Лариска тоже посмотрела на картину и попыталась завязать с Осокиным светский разговор о живописи:

— Мне кажется, в манере автора есть что-то от импрессионистов, — задумчиво произнесла она. — А вы как считаете?

Осокин с удивлением взглянул на Лариску:

— От импрессионистов?

— Этакое всевластие цвета. Гоген, Моне, Делакруа.

— Тулуз-Лотрек, Матисс, еще один Мане, — в тон ей продолжил Осокин.

Анна улыбнулась. Лариска заметила ее улыбку, насупилась:

— Зря, между прочим, смеетесь, — проворчала она. — Это мое личное мнение. Что я, не могу своего мнения иметь?

Характер у Лариски был легкий, незлобивый. Обычно она позволяла над собой подтрунивать — безо всяких обид. Но сейчас отчего-то обиделась. Еще с института Анна знала, что в подобных ситуациях надо срочно сменить тему разговора, и уже через полминуты Лариска и думать забудет о своей обиде.

— Олег Викторович, а чем конкретно занимается ваша компания?

На вопрос Анны Осокин отвечал долго и с удовольствием. Объяснил, что у них специализированная строительная компания. Затем начал перечислять, что они уже построили, что строят в данный момент и что собираются строить. Особенно Анну потрясли ближайшие планы компании — строительство сети мотелей по всей России.

«И в такой фирме мне предстоит работать?!» — думала она и вдруг почувствовала что-то похожее на гордость. От страха перед тем, что попала в руки мошенников, не осталось и следа.
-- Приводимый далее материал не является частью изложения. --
-- ==== Sys2Proof/Laws/State.lean ====
section
/-! SUPPORT. One lemma for each field of State and each register update of Machine/Ops.lean, true by rfl: no later proof
unfolds a record update. -/

namespace Sys2Proof.Machine

@[simp] theorem State.setPc_params (s : State) (c : Cursor) : (s.setPc c).params = s.params := rfl
@[simp] theorem State.setPc_inbox (s : State) (c : Cursor) : (s.setPc c).inbox = s.inbox := rfl
@[simp] theorem State.setPc_pc (s : State) (c : Cursor) : (s.setPc c).pc = c := rfl
@[simp] theorem State.setPc_out (s : State) (c : Cursor) : (s.setPc c).out = s.out := rfl
@[simp] theorem State.setPc_outPos (s : State) (c : Cursor) : (s.setPc c).outPos = s.outPos := rfl
@[simp] theorem State.setPc_win (s : State) (c : Cursor) : (s.setPc c).win = s.win := rfl
@[simp] theorem State.setPc_cursor (s : State) (c : Cursor) : (s.setPc c).cursor = s.cursor := rfl
@[simp] theorem State.setPc_emitted (s : State) (c : Cursor) : (s.setPc c).emitted = s.emitted := rfl
@[simp] theorem State.setPc_clTree (s : State) (c : Cursor) : (s.setPc c).clTree = s.clTree := rfl
@[simp] theorem State.setPc_llTree (s : State) (c : Cursor) : (s.setPc c).llTree = s.llTree := rfl
@[simp] theorem State.setPc_dTree (s : State) (c : Cursor) : (s.setPc c).dTree = s.dTree := rfl
@[simp] theorem State.setPc_clLen (s : State) (c : Cursor) : (s.setPc c).clLen = s.clLen := rfl
@[simp] theorem State.setPc_lens (s : State) (c : Cursor) : (s.setPc c).lens = s.lens := rfl
@[simp] theorem State.setPc_bfinal (s : State) (c : Cursor) : (s.setPc c).bfinal = s.bfinal := rfl
@[simp] theorem State.setPc_btype (s : State) (c : Cursor) : (s.setPc c).btype = s.btype := rfl
@[simp] theorem State.setPc_hlit (s : State) (c : Cursor) : (s.setPc c).hlit = s.hlit := rfl
@[simp] theorem State.setPc_hdist (s : State) (c : Cursor) : (s.setPc c).hdist = s.hdist := rfl
@[simp] theorem State.setPc_hclen (s : State) (c : Cursor) : (s.setPc c).hclen = s.hclen := rfl
@[simp] theorem State.setPc_phase (s : State) (c : Cursor) : (s.setPc c).phase = s.phase := rfl
@[simp] theorem State.setPc_pos (s : State) (c : Cursor) : (s.setPc c).pos = s.pos := rfl
@[simp] theorem State.setPc_i (s : State) (c : Cursor) : (s.setPc c).i = s.i := rfl
@[simp] theorem State.setPc_blCount (s : State) (c : Cursor) : (s.setPc c).blCount = s.blCount := rfl
@[simp] theorem State.setPc_nextCode (s : State) (c : Cursor) : (s.setPc c).nextCode = s.nextCode := rfl
@[simp] theorem State.setPc_length (s : State) (c : Cursor) : (s.setPc c).length = s.length := rfl
@[simp] theorem State.setPc_distance (s : State) (c : Cursor) : (s.setPc c).distance = s.distance := rfl
@[simp] theorem State.setPc_src (s : State) (c : Cursor) : (s.setPc c).src = s.src := rfl
@[simp] theorem State.setPc_remaining (s : State) (c : Cursor) : (s.setPc c).remaining = s.remaining := rfl
@[simp] theorem State.setPc_status (s : State) (c : Cursor) : (s.setPc c).status = s.status := rfl
@[simp] theorem State.setPc_errorKind (s : State) (c : Cursor) : (s.setPc c).errorKind = s.errorKind := rfl
@[simp] theorem State.setPc_frame (s : State) (c : Cursor) : (s.setPc c).frame = s.frame := rfl
@[simp] theorem State.setPc_capacity (s : State) (c : Cursor) : (s.setPc c).capacity = s.capacity := rfl
@[simp] theorem State.setPc_input (s : State) (c : Cursor) : (s.setPc c).input = s.input := rfl
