-- ==== Sys2Proof/Tests/Slice0.lean ====
section
/-! SUPPORT. The tests of the model: the well-formedness smoke test, a word written out from the spec's encoding for every
constructor, single steps and single operations on the spec's own vectors (95_test_vectors.md, 96_test_vectors_streams.md),
and for every obligation with hypotheses a concrete case that meets them. -/

namespace Sys2Proof.Tests

set_option Elab.async false

open Sys2Proof.Machine Sys2Proof.Claims

/-! ### Helpers -/

/-- Stream bits, first bit first, as one number. -/
def bitsValue (bits : List Nat) : Nat := bits.foldr (fun b acc => b + 2 * acc) 0

/-- The input whose stream begins with these bits, zeros after them up to 8 bytes. -/
def stream (bits : List Nat) : Input := Input.ofBytes (streamBytes (bitsValue bits) 8)

/-- The bits decode at a place to the instruction, all of them and no more. -/
abbrev Decodes (ctx : Ctx) (bits : List Nat) (i : Instr) : Prop :=
  decode (stream bits) ctx ⟨0, 0⟩ = .ok i (Cursor.ofIndex bits.length)

/-- The place of a literal/length symbol in a fixed block. -/
abbrev symFixed : Ctx := .symbol fixedLlTree

/-- The lengths of `CL_TREE` of P4. -/
def clLengthsP4 : List Nat := [0, 3, 2, 2] ++ List.replicate 12 0 ++ [3, 0, 2]

/-- The lengths of `LL_TREE` of P4. -/
def llLengthsP4 : List Nat := List.replicate 97 0 ++ [2, 2] ++ List.replicate 157 0 ++ [3, 3, 3, 3]

/-- `CL_TREE` of P4: lengths 2:2, 3:2, 18:2, 1:3, 16:3. -/
def clP4 : Tree := (build clLengthsP4).tree

/-- `LL_TREE` of P4: lengths 97:2, 98:2, 256 to 259: 3. -/
def llP4 : Tree := (build llLengthsP4).tree

/-- A running state at a place with the given input. -/
def running (m : Input) (p : Phase) (q : Pos) : State :=
  { State.reset with params := ⟨m, 15, none, 0, false⟩, phase := p, pos := q, status := .running }

/-- The running state with `n` bytes emitted, the window and the sink holding the bytes of a list at their first
addresses. -/
def emittedState (n wbits : Nat) (bs : List Byte) : State :=
  { running ⟨[], 0⟩ .fixedHuffman .distance with
    params := ⟨⟨[], 0⟩, wbits, none, 0, false⟩
    win := Memory.ofBytes 0 bs
    out := Memory.ofBytes 0 bs
    cursor := n % 2 ^ wbits
    emitted := n
    outPos := n }

/-- The next state of an outcome, if it is one. -/
def nextOf (o : Host.Outcome State Fault Refusal) : Option State :=
  match o with
  | .next s => some s
  | .fault _ => none
  | .refused _ => none

/-- One value of the next state. -/
def after {α : Type} (o : Host.Outcome State Fault Refusal) (f : State → α) : Option α := (nextOf o).map f

/-- The state an operation leaves and whether it raised, if it is not refused. -/
def opState {α : Type} (o : Op α) : Option (State × Bool) :=
  match o with
  | .ok _ s => some (s, false)
  | .raised s => some (s, true)
  | .refused _ => none

/-! ### Well-formedness -/

/-- The row LIT of the symbols 0 to 143 refuses 144, the row of 144 to 255 refuses 143 (30_encoding.md R71, R82). -/
theorem test_wf_refuses : (Instr.lit0 144).wf = false ∧ (Instr.lit144 143).wf = false := by decide

theorem test_wf_accepts : (Instr.lit0 143).wf = true ∧ (Instr.lit144 144).wf = true ∧ (Instr.len284 31).wf = true := by
  decide

/-! ### Decoding -/

/-- BFINAL, then BTYPE LSB-first (30_encoding.md R61, R62). -/
theorem test_decode_headers :
    Decodes .header [1,  0,0] (.stored true) ∧
    Decodes .header [0,  1,0] (.fixed false) ∧
    Decodes .header [1,  0,1] (.dynamic true) ∧
    Decodes .header [0,  1,1] (.reserved false) := by decide +kernel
Да и Лариска, похоже, в это уже не верила. По мере рассказа Осокина ее глаза изумленно расширялись. А когда речь пошла о сети мотелей, взглянула на Анну как-то по-новому, едва ли не с восхищением. Словно это был именно ее, Анны, грандиозный проект.

Новая квартира оказалась не просто чистой и со вкусом обставленной, а до блеска вылизанной и подчеркнуто роскошной. Лариска даже восхищенно присвистнула — не сдержалась.

Анна ее и рассмотреть толком не успела: Осокин торопил в профилакторий. Наташку почему-то необходимо было устроить туда именно сегодня. Отметила лишь, что квартира двухкомнатная, комнаты очень большие, а кухня прямо-таки огромная.

Всю дорогу до профилактория Анна объясняла Наташке, почему они вынуждены расстаться, обещала приезжать каждый день, привозить вкуснятины. Говорила, что это совсем ненадолго — Наташка немного, совсем чуть-чуть подлечится, и они снова будут жить вместе. Наташка кивала, соглашалась. Но глаза у нее становились все грустнее и грустнее.

В профилактории их уже ждали. Улыбчивая, полноватая женщина лет пятидесяти гладила Наташку по голове, рассказывала, как у них здесь весело и интересно. Анна заполняла какие-то бумаги, машинально отвечала на вопросы, а на душе становилось все холоднее и холоднее.

«Это нужно. Необходимо. Для нее же, для Наташки необходимо!» — убеждала она себя. Когда прощались, Наташка не заплакала. Сдержалась. Только как-то совсем по-взрослому щурилась, закусив нижнюю губу.